That was never yours. But it was Mom’s because she has picked up responsibility that may not even be hers but, no, daughter moved home. So now I have that. So, at some point you have to compare those, but I think you want to think of them separately in that what’s my expectation? And this, I want to spend a little time, you’re going to have to manage my time because I could talk too much.

So go ahead and manage that. But I really want to encourage you when you think about your expectations, to ask them questions of yourself. So those are things like, will I be a failure if this situation fails? And everybody on the call will say, no. But that’s not an honest answer because many of us are in a place, we are going to feel like we failed if the situation fails. That’s, of course, a wrong answer. You know, the right answer has to be that we’re successful if we offer what we’re able to offer. We’re not a failure if it goes wrong but we have to address that ahead of time. We have to address things like, who’s responsibility is this?

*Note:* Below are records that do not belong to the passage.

-- ==== Sys2Proof/Laws/Exec.lean ====
section
/-! SUPPORT. One inversion lemma for each operation: if it answers a next state, from whatever state, then
one of these cases holds. The whole-machine rules are case analyses over them. -/

namespace Sys2Proof.Machine

/-! ### The shared operations -/

theorem writeBytes_cases {sp : Space} (bs : List Byte) :
    ∀ {i : Nat} {s t : State}, writeBytes sp i bs s = .ok t → ∃ m, t = s.setMem m sp := by
  induction bs with
  | nil =>
    intro i s t h
    simp only [writeBytes] at h
    injection h with h
    exact ⟨s.mem sp, h ▸ (by cases sp <;> rfl)⟩
  | cons b bs ih =>
    intro i s t h
    simp only [writeBytes] at h
    split at h
    · cases h
    · rename_i s' hs'
      obtain ⟨m, rfl⟩ := ih h
      unfold writeByte at hs'
      split at hs'
      · injection hs' with hs'
        exact ⟨m, by rw [← hs']; cases sp <;> rfl⟩
      · cases hs'

theorem clearIfStale_cases (s : State) :
    (clearIfStale s = s ∧ ¬ (s.cfg.rxOvf < s.rxLen) ∧ ¬ s.gapExpired = true) ∨
      (clearIfStale s = clearRx s ∧ (s.cfg.rxOvf < s.rxLen ∨ s.gapExpired = true)) := by
  unfold clearIfStale
  by_cases h : (s.rxFull || s.gapExpired) = true
  · rw [if_pos h]
    refine .inr ⟨rfl, ?_⟩
    simpa [State.rxFull] using h
  · rw [if_neg h]
    refine .inl ⟨rfl, ?_⟩
    simpa [State.rxFull] using h

/-- INGEST's shared operation writes the four receive elements and nothing else, from any state (R60). -/
theorem ingestByte_cases {b : Byte} {s t : State} (h : ingestByte b s = .ok t) :
    ∃ m n pend, t = { s with rxBuf := m, rxLen := n + 1, rxTs := s.now, rxPending := pend } ∧
      n < s.cfg.rxCap ∧ Memory.get m n = some b ∧
      ∀ k, k ≠ n → Memory.get m k = s.byteAt .rxBuf k := by
  have key : ∀ s' : State, (∃ l p ts, s' = { s with rxLen := l, rxPending := p, rxTs := ts }) →
      (match appendRx b s' with
        | .error f => Except.error f
        | .ok s' => match frameValid s' with
          | .error f => .error f
          | .ok v => .ok { s' with rxPending := v }) = .ok t →
      ∃ m n pend, t = { s with rxBuf := m, rxLen := n + 1, rxTs := s.now, rxPending := pend } ∧
        n < s.cfg.rxCap ∧ Memory.get m n = some b ∧
        ∀ k, k ≠ n → Memory.get m k = s.byteAt .rxBuf k := by
    rintro s' ⟨l, p, ts, rfl⟩ h
    by_cases hl : l < s.cfg.rxCap
    · have hl' : l < ({ s with rxLen := l, rxPending := p, rxTs := ts } : State).capacity .rxBuf := hl
      simp only [appendRx, writeByte, if_pos hl'] at h
      split at h
      · cases h
      · rename_i v hv
        injection h with h
        exact ⟨Memory.set s.rxBuf l b, l, v, h.symm, hl, Memory.get_set_same _ _ _,
          fun k hk => Memory.get_set_other _ _ hk⟩
    · have hl' : ¬ l < ({ s with rxLen := l, rxPending := p, rxTs := ts } : State).capacity .rxBuf := hl
      simp only [appendRx, writeByte, if_neg hl'] at h
      cases h
  unfold ingestByte at h
  rcases clearIfStale_cases s with ⟨hc, -⟩ | ⟨hc, -⟩ <;> rw [hc] at h
  · exact key s ⟨s.rxLen, s.rxPending, s.rxTs, rfl⟩ h
  · exact key (clearRx s) ⟨0, false, s.now, rfl⟩ h

/-- POLL's byte step, from any state (R61). -/
theorem pollByte_cases {s t : State} {ev : BitVec 8} (h : pollByte s = .ok (t, ev)) :
    (s.qRx = [] ∧ t = s ∧ ev = 0) ∨
    (∃ b rest, s.qRx = b :: rest ∧ 0 < s.echoRem ∧ s.txPending = false ∧ ev = evEchoDrop ∧
      t = { s with qRx := rest, echoRem := s.echoRem - 1 }) ∨
    (∃ b rest, s.qRx = b :: rest ∧ (s.echoRem = 0 ∨ s.txPending = true) ∧ ev = ingestEvents s ∧
      ingestByte b { s with qRx := rest } = .ok t) := by
  unfold pollByte at h
  split at h
  · rename_i hq
    cases h
    exact .inl ⟨hq, rfl, rfl⟩
  · rename_i b rest hq
    split at h
    · rename_i he
      obtain ⟨h1, h2⟩ := Bool.and_eq_true_iff.1 he
      cases h
      exact .inr (.inl ⟨b, rest, hq, of_decide_eq_true h1, by simpa using h2, rfl, rfl⟩)
    · rename_i he
      split at h
      · cases h
      · rename_i s' hs'
        cases h
        refine .inr (.inr ⟨b, rest, hq, ?_, rfl, hs'⟩)
        by_cases h0 : s.echoRem = 0
        · exact .inl h0
        · refine .inr ?_
          simp only [State.echoActive, Bool.and_eq_true, decide_eq_true_eq, not_and] at he
          simpa using he (Nat.pos_of_ne_zero h0)

/-! ### The operations -/

theorem execIngest_cases {b : Byte} {s t : State} (h : execIngest b s = .next t) :
    ∃ s', ingestByte b s = .ok s' ∧ t = respond (bitByte s'.rxPending) (ingestEvents s) s' := by
  unfold execIngest at h
  split at h
  · cases h
  · rename_i s' hs'
    injection h with h
    exact ⟨s', hs', h.symm⟩

theorem execPoll_cases {s t : State} (h : execPoll s = .next t) :
    ∃ s1 ev s2 fired, pollByte s = .ok (s1, ev) ∧ flushStep s1.rxTs s1 = .ok (s2, fired) ∧
      t = respond (bitByte s2.rxPending) (ev ||| evIf fired evTxFlush) s2 := by
  unfold execPoll at h
  split at h
  · cases h
  · rename_i s1 ev h1
    split at h
    · cases h
    · rename_i s2 fired h2
      injection h with h
      exact ⟨s1, ev, s2, fired, h1, h2, h.symm⟩

theorem execTake_cases {s t : State} (h : execTake s = .next t) :
    (frameComplete s = .ok false ∧ t = respond 0 0 s) ∨
    (frameComplete s = .ok true ∧ xorOk s = .ok false ∧ t = respond 0 evRxCkFail (clearRx s)) ∨
    (frameComplete s = .ok true ∧ xorOk s = .ok true ∧
      ∃ m, t = respond 1 evMsg (clearRx { s with msgBuf := m, msgLen := s.rxLen, msgValid := true })) := by
  unfold execTake at h
  split at h
  · cases h
  · rename_i hc
    injection h with h
    exact .inl ⟨hc, h.symm⟩
  · rename_i hc
    split at h
    · cases h
    · rename_i hx
      injection h with h
      exact .inr (.inl ⟨hc, hx, h.symm⟩)
    · rename_i hx
      split at h
      · cases h
      · rename_i s' hs'
        injection h with h
        refine .inr (.inr ⟨hc, hx, ?_⟩)
        unfold copyMessage at hs'
        split at hs'
        · cases hs'
        · rename_i bs hbs
          split at hs'
          · cases hs'
          · rename_i s'' hw
            obtain ⟨m, rfl⟩ := writeBytes_cases bs hw
            injection hs' with hs'
            exact ⟨m, by rw [← h, ← hs']; rfl⟩

theorem execHasframe_cases {s t : State} (h : execHasframe s = .next t) :
    ∃ c, frameComplete s = .ok c ∧ t = respond (bitByte c) 0 s := by
  unfold execHasframe at h
  split at h
  · cases h
  · rename_i c hc
    injection h with h
    exact ⟨c, hc, h.symm⟩

theorem execCkvalid_cases {s t : State} (h : execCkvalid s = .next t) :
    ∃ v, frameValid s = .ok v ∧ t = respond (bitByte v) 0 s := by
  unfold execCkvalid at h
  split at h
  · cases h
  · rename_i v hv
    injection h with h
    exact ⟨v, hv, h.symm⟩

theorem execStage_cases {src dst : Byte} {data : List Byte} {s t : State}
    (h : execStage src dst data s = .next t) :
    (s.cfg.txCap < data.length + 4 ∧ t = refuse refStageLen s) ∨
    (data.length + 4 ≤ s.cfg.txCap ∧
      ∃ m, t = respond 0 0 { s with txBuf := m, txLen := data.length + 4, txPending := true }) := by
  unfold execStage at h
  split at h
  · rename_i hc
    injection h with h
    exact .inl ⟨hc, h.symm⟩
  · rename_i hc
    split at h
    · cases h
    · rename_i s' hs'
      injection h with h
      unfold stageFrame at hs'
      split at hs'
      · cases hs'
      · rename_i s'' hw
        obtain ⟨m, rfl⟩ := writeBytes_cases _ hw
        injection hs' with hs'
        exact .inr ⟨Nat.le_of_not_lt hc, m, by rw [← h, ← hs']; rfl⟩

theorem execTryflush_cases {s t : State} (h : execTryflush s = .next t) :
    ∃ s' fired, flushStep s.rxTs s = .ok (s', fired) ∧
      t = respond (bitByte fired) (evIf fired evTxFlush) s' := by
  unfold execTryflush at h
  split at h
  · cases h
  · rename_i s' fired hf
    injection h with h
    exact ⟨s', fired, hf, h.symm⟩

theorem viewMessage_cases {view : Except Fault Byte} {s t : State} (h : viewMessage view s = .next t) :
    (s.msgValid = false ∧ t = refuse refNoMsg s) ∨
    (s.msgValid = true ∧ ∃ v, view = .ok v ∧ t = respond v 0 s) := by
  unfold viewMessage at h
  split at h
  · rename_i hm
    split at h
    · cases h
    · rename_i _ v
      injection h with h
      exact .inr ⟨hm, v, rfl, h.symm⟩
  · rename_i hm
    injection h with h
    exact .inl ⟨by simpa using hm, h.symm⟩

end Sys2Proof.Machine
end

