/-- Settles O24: without a byte POLL and TRYFLUSH are one flush step, which both answer in their own way. -/
theorem pollOnEmptyQueueIsFlushStep : Obligations.PollOnEmptyQueueIsFlushStep := by
  intro s h hq
  obtain ⟨u, fired, hflush⟩ := h.flush_ok s.rxTs
  have hevents : 0 ||| evIf fired evTxFlush =
      if s.txPending ∧ s.cfg.tIdle ≤ elapsed s.cfg s.now s.rxTs then 0x20 else 0 :=
    BitVec.zero_or.trans (if_congr (flushStep_fired_iff hflush) rfl rfl)
  have hexec := exec_poll_of_ok (pollByte_of_empty hq) hflush
  rw [hevents] at hexec
  obtain ⟨q, p, e, rfl⟩ := flushStep_frame hflush
  exact ⟨_, _, hexec, exec_tryflush_of_ok hflush, rfl, rfl, rfl, rfl, fun _ => rfl⟩

/-- POLL's byte step takes the head of `Q_rx`, if there is one, and writes one byte of `rx_buf` at most: the last of the
run (R61). -/
theorem pollByte_frame {s t : State} {ev : BitVec 8} (h : pollByte s = .ok (t, ev)) :
    ∃ m len pend ts echo, t = { s with
        rxBuf := m, rxLen := len, rxPending := pend, rxTs := ts, echoRem := echo, qRx := s.qRx.tail } ∧
      (∀ k, k + 1 ≠ len → Memory.get m k = s.byteAt .rxBuf k) ∧ (s.qRx = [] → m = s.rxBuf) := by
  obtain ⟨hq, rfl, -⟩ | ⟨b, rest, hq, -, -, -, rfl⟩ | ⟨b, rest, hq, -, -, hb⟩ := pollByte_cases h
  · exact ⟨t.rxBuf, t.rxLen, t.rxPending, t.rxTs, t.echoRem, by rw [hq, List.tail_nil, ← hq],
      fun _ _ => rfl, fun _ => rfl⟩
  · exact ⟨s.rxBuf, s.rxLen, s.rxPending, s.rxTs, s.echoRem - 1, by rw [hq, List.tail_cons],
      fun _ _ => rfl, fun _ => rfl⟩
  · obtain ⟨m, n, pend, rfl, -, -, hother⟩ := ingestByte_cases hb
    exact ⟨m, n + 1, pend, s.now, s.echoRem, by rw [hq, List.tail_cons],
      fun k hk => hother k (fun hkn => hk (congrArg (· + 1) hkn)),
      fun hnil => absurd (hq.symm.trans hnil) (List.cons_ne_nil b rest)⟩

/-- Settles O43: the frame of the byte step; the flush step writes nothing of what is named here. -/
theorem pollFrame : Obligations.PollFrame := by
  intro s t h
  obtain ⟨s1, ev, s2, fired, hpoll, hflush, rfl⟩ := execPoll_cases h
  obtain ⟨q, p, e, rfl⟩ := flushStep_frame hflush
  obtain ⟨m, len, pend, ts, echo, rfl, hother, hsame⟩ := pollByte_frame hpoll
  exact ⟨fun _ => rfl, rfl, rfl, fun _ => rfl, rfl, rfl, rfl, rfl, rfl, hother,
    fun hnil => State.byteAt_congr (sp := .rxBuf) (hsame hnil)⟩

end Sys2Proof.Machine
end

section
/-! PROOFS. Receive (40_receive.md), the frame: HASFRAME and CKVALID (R62, R63), TAKE (R64), and the receive machine
(R24, R65). -/

namespace Sys2Proof.Machine

/-! ### HASFRAME and CKVALID -/

theorem bitByte_decide (p : Prop) [Decidable p] : bitByte (decide p) = if p then 1 else 0 := by
  simp only [bitByte, decide_eq_true_eq]

/-- Settles O25: `Complete` of the bytes the buffer holds goes to the response port, and nothing anywhere else. -/
theorem hasframeReportsComplete : Obligations.HasframeReportsComplete := by
  intro s bs h hl hb
  rw [exec_hasframe_of_holds h.cfgLegal hl hb, bitByte_decide]
  rfl

/-- Settles O26: likewise `Valid`, which is `Complete and XorOk`. -/
theorem ckvalidReportsValid : Obligations.CkvalidReportsValid := by
  intro s bs h hl hb
  rw [exec_ckvalid_of_holds h.cfgLegal hl h.rxLenLe hb, bitByte_decide]
  rfl

/-! ### TAKE -/

/-- Settles O28: the three branches of `execTake`, by what the buffer holds. -/
theorem takeExtractsOrDiscards : Obligations.TakeExtractsOrDiscards := by
  intro s bs h hl hb
  refine ⟨fun hvalid => ?_, fun ⟨hcomplete, hxor⟩ => ?_, fun hincomplete => ?_⟩
  · obtain ⟨m, he, hget, -⟩ := exec_take_of_valid h.cfgLegal hl h.rxLenLe hb hvalid
    obtain ⟨f, hrxBuf⟩ := execTake_frame he
    exact ⟨_, he, fun k hk => (hget k).trans (if_pos hk), rfl, rfl, rfl, rfl, rfl, rfl,
      fun k hk => (hget k).trans (if_neg (Nat.not_lt_of_le hk)), State.byteAt_congr (sp := .rxBuf) hrxBuf,
      State.byteAt_congr f.txBuf, f.echoRem, f.txLen, f.txPending, f.qRx, f.qTx, f.now, f.inputs, f.cfg⟩
  · exact exec_take_of_badChecksum h.cfgLegal hl h.rxLenLe hb hcomplete hxor
  · exact exec_take_of_incomplete h.cfgLegal hl hb hincomplete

So, the one that you were talking about, but maybe even more so, one of the questions you had about the person who’s been repenting forever and not making progress, whose responsibility is this? And we, all of us is, and I think especially as we move into roles that people ask us to fill, we take on too much responsibility.

We feel it deeply. We feel it in our gut or in our chest or in our head, and in our thinking. The expectation that this responsibility’s mine. I need to, and it is sometimes, I mean, there’s a lot of cases where, you know what? I don’t like this, but I’m expected to do this, and I should. But I think we do that too often when sometimes, the responsibility is always God’s, but knowing when we shouldn’t even be stepping into that.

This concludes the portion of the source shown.